* [Exercise prompt]: Among the lines below, take the one holding "refine ⟨isFinite64_iff.mpr ?_, h1, hn⟩", the one holding "e.SameDelay (e.stageStep ch", and all lines between them. Set them down exactly.

== Source data ==

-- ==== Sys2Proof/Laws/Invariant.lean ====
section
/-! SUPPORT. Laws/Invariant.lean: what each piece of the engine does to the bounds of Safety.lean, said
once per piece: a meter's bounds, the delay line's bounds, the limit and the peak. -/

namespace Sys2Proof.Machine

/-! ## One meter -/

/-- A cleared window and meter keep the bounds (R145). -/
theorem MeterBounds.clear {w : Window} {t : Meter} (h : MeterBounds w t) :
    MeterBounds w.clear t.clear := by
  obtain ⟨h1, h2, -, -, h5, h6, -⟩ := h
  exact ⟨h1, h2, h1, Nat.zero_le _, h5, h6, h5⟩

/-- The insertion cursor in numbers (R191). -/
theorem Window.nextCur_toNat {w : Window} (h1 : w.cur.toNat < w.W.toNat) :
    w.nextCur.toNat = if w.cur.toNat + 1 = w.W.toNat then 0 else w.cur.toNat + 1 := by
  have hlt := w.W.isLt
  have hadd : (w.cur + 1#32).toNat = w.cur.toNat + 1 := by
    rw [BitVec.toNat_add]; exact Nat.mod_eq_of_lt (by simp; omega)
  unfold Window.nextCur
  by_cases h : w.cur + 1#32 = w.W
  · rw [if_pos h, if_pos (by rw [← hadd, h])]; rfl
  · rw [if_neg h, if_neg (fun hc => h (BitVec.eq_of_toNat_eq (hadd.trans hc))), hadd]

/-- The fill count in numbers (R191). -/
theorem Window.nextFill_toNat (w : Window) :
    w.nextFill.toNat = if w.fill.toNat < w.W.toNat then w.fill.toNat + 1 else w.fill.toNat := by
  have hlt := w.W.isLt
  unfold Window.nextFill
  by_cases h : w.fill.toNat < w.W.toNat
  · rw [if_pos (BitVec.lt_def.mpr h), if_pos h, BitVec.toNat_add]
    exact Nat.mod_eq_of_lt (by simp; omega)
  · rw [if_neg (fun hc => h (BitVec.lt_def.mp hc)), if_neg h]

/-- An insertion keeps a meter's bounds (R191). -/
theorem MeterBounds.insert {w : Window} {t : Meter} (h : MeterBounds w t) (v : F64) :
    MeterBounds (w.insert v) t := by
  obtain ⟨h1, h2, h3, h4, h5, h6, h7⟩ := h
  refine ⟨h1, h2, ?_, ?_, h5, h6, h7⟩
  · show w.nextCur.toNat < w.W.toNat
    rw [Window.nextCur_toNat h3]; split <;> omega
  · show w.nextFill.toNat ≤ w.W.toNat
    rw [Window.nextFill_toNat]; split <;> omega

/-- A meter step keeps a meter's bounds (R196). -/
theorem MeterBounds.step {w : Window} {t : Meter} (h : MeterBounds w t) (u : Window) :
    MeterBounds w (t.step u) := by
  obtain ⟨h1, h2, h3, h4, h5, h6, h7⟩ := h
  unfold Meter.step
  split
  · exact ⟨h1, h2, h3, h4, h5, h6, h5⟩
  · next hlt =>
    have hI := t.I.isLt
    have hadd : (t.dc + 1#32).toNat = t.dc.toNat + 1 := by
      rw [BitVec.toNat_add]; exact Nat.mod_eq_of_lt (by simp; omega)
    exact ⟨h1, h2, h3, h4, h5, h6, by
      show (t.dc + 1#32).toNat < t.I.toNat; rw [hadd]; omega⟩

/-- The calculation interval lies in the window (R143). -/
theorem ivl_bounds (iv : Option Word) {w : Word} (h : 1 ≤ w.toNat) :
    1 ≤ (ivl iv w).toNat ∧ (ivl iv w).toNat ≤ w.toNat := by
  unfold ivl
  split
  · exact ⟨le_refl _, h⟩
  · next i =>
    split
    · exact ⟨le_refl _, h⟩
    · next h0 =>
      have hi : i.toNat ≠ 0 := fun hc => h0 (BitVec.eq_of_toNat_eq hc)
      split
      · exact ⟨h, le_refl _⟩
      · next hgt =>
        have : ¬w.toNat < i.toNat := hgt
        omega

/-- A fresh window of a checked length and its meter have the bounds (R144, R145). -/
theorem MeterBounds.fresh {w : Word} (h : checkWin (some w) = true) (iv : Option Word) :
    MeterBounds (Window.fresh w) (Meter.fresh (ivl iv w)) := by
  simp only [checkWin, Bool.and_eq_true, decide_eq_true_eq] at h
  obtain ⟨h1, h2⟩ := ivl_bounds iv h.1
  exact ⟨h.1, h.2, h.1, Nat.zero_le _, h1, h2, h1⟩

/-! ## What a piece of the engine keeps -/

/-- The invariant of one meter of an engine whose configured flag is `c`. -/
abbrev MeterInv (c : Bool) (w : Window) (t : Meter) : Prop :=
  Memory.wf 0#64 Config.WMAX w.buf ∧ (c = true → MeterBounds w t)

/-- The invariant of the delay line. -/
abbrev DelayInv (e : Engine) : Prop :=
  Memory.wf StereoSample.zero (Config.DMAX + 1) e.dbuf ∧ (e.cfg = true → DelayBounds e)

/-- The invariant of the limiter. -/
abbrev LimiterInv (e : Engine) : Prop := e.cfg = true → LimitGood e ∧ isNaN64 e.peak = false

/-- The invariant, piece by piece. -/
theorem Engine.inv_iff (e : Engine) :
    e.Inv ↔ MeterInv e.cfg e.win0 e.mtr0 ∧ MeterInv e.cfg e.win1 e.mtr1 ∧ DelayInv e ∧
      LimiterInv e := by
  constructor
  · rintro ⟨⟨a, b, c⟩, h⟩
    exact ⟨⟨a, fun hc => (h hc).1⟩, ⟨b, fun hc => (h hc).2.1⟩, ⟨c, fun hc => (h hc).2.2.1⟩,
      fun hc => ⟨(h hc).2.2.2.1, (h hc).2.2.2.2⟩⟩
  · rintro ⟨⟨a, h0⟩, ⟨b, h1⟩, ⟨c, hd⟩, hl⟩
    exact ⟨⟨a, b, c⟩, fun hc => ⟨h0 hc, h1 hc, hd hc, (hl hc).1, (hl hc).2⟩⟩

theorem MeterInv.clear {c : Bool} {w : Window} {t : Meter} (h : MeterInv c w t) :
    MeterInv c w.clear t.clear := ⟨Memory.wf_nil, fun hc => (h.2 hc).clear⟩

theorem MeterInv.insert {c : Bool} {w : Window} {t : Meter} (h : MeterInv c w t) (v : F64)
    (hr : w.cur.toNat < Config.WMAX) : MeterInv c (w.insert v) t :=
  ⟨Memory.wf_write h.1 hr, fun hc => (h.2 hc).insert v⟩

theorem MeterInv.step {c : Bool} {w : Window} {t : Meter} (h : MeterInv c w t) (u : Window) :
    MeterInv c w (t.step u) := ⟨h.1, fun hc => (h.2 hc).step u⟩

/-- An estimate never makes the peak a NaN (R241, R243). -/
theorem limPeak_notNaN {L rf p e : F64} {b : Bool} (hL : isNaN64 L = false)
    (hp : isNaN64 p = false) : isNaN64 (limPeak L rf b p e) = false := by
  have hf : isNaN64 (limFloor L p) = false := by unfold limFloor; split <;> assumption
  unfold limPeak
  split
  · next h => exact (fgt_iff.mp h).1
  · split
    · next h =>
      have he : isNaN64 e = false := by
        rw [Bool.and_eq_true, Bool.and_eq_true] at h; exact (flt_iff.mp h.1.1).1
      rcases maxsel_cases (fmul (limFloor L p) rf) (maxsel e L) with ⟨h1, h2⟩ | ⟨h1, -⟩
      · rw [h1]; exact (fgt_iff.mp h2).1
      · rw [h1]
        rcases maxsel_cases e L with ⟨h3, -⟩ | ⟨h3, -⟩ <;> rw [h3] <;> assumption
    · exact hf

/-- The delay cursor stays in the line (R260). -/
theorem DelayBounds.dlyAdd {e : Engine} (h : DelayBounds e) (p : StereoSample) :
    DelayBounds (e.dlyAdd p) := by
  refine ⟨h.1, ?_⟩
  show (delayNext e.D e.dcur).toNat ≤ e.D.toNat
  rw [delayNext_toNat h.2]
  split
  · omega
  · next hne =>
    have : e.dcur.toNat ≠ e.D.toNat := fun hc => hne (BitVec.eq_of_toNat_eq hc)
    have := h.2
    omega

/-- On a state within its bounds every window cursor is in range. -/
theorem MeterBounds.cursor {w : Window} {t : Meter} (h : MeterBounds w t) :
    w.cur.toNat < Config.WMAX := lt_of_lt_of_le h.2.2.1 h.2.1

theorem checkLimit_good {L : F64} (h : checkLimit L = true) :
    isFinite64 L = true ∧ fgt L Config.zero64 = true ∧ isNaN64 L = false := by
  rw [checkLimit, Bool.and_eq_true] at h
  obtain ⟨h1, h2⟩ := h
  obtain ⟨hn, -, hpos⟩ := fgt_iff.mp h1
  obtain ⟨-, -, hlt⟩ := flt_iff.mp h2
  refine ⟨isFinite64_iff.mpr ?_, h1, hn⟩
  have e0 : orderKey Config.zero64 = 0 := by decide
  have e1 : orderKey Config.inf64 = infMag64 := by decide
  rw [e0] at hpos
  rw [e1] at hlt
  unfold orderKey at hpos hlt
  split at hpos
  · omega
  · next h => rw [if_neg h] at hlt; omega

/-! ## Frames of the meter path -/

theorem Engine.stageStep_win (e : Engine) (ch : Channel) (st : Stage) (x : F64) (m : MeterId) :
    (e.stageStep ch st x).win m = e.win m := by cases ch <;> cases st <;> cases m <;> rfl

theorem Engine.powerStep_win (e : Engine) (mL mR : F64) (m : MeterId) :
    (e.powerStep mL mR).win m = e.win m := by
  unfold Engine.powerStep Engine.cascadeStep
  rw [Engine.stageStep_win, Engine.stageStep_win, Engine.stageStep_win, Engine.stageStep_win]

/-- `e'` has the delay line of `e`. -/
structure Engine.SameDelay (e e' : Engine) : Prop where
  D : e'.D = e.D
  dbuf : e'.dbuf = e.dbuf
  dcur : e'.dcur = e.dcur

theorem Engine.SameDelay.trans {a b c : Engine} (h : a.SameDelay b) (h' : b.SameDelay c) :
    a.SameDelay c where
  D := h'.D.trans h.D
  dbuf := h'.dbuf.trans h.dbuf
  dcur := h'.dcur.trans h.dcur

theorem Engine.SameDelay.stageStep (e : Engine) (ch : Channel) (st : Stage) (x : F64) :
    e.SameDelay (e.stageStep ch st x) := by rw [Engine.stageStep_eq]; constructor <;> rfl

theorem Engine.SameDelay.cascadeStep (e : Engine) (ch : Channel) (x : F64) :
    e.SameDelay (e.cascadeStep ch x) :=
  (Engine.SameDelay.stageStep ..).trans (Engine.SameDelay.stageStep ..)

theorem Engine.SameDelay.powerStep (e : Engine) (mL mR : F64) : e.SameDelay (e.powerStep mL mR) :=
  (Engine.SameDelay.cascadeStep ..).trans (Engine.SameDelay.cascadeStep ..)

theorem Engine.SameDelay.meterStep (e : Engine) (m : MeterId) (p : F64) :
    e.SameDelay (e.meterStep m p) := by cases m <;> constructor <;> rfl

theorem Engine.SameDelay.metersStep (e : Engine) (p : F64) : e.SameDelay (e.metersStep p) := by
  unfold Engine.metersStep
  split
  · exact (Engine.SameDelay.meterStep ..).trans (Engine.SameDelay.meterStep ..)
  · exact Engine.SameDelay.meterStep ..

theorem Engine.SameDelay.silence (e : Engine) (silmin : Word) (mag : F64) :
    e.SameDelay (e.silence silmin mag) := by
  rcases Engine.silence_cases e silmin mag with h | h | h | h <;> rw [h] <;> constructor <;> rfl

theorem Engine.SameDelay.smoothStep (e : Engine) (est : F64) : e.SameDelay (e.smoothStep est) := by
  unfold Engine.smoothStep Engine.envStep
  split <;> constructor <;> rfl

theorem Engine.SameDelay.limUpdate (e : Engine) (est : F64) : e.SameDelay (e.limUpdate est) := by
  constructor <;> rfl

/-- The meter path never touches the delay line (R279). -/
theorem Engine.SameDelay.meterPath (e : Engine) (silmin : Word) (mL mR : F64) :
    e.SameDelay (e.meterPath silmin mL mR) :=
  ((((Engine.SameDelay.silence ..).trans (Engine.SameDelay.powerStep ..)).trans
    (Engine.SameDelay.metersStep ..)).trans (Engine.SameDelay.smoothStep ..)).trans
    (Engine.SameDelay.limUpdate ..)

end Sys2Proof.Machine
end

===

* [Task output]:
  refine ⟨isFinite64_iff.mpr ?_, h1, hn⟩
  have e0 : orderKey Config.zero64 = 0 := by decide
  have e1 : orderKey Config.inf64 = infMag64 := by decide
  rw [e0] at hpos
  rw [e1] at hlt
  unfold orderKey at hpos hlt
  split at hpos
  · omega
  · next h => rw [if_neg h] at hlt; omega

/-! ## Frames of the meter path -/

theorem Engine.stageStep_win (e : Engine) (ch : Channel) (st : Stage) (x : F64) (m : MeterId) :
    (e.stageStep ch st x).win m = e.win m := by cases ch <;> cases st <;> cases m <;> rfl

theorem Engine.powerStep_win (e : Engine) (mL mR : F64) (m : MeterId) :
    (e.powerStep mL mR).win m = e.win m := by
  unfold Engine.powerStep Engine.cascadeStep
  rw [Engine.stageStep_win, Engine.stageStep_win, Engine.stageStep_win, Engine.stageStep_win]

/-- `e'` has the delay line of `e`. -/
structure Engine.SameDelay (e e' : Engine) : Prop where
  D : e'.D = e.D
  dbuf : e'.dbuf = e.dbuf
  dcur : e'.dcur = e.dcur

theorem Engine.SameDelay.trans {a b c : Engine} (h : a.SameDelay b) (h' : b.SameDelay c) :
    a.SameDelay c where
  D := h'.D.trans h.D
  dbuf := h'.dbuf.trans h.dbuf
  dcur := h'.dcur.trans h.dcur

theorem Engine.SameDelay.stageStep (e : Engine) (ch : Channel) (st : Stage) (x : F64) :
    e.SameDelay (e.stageStep ch st x) := by rw [Engine.stageStep_eq]; constructor <;> rfl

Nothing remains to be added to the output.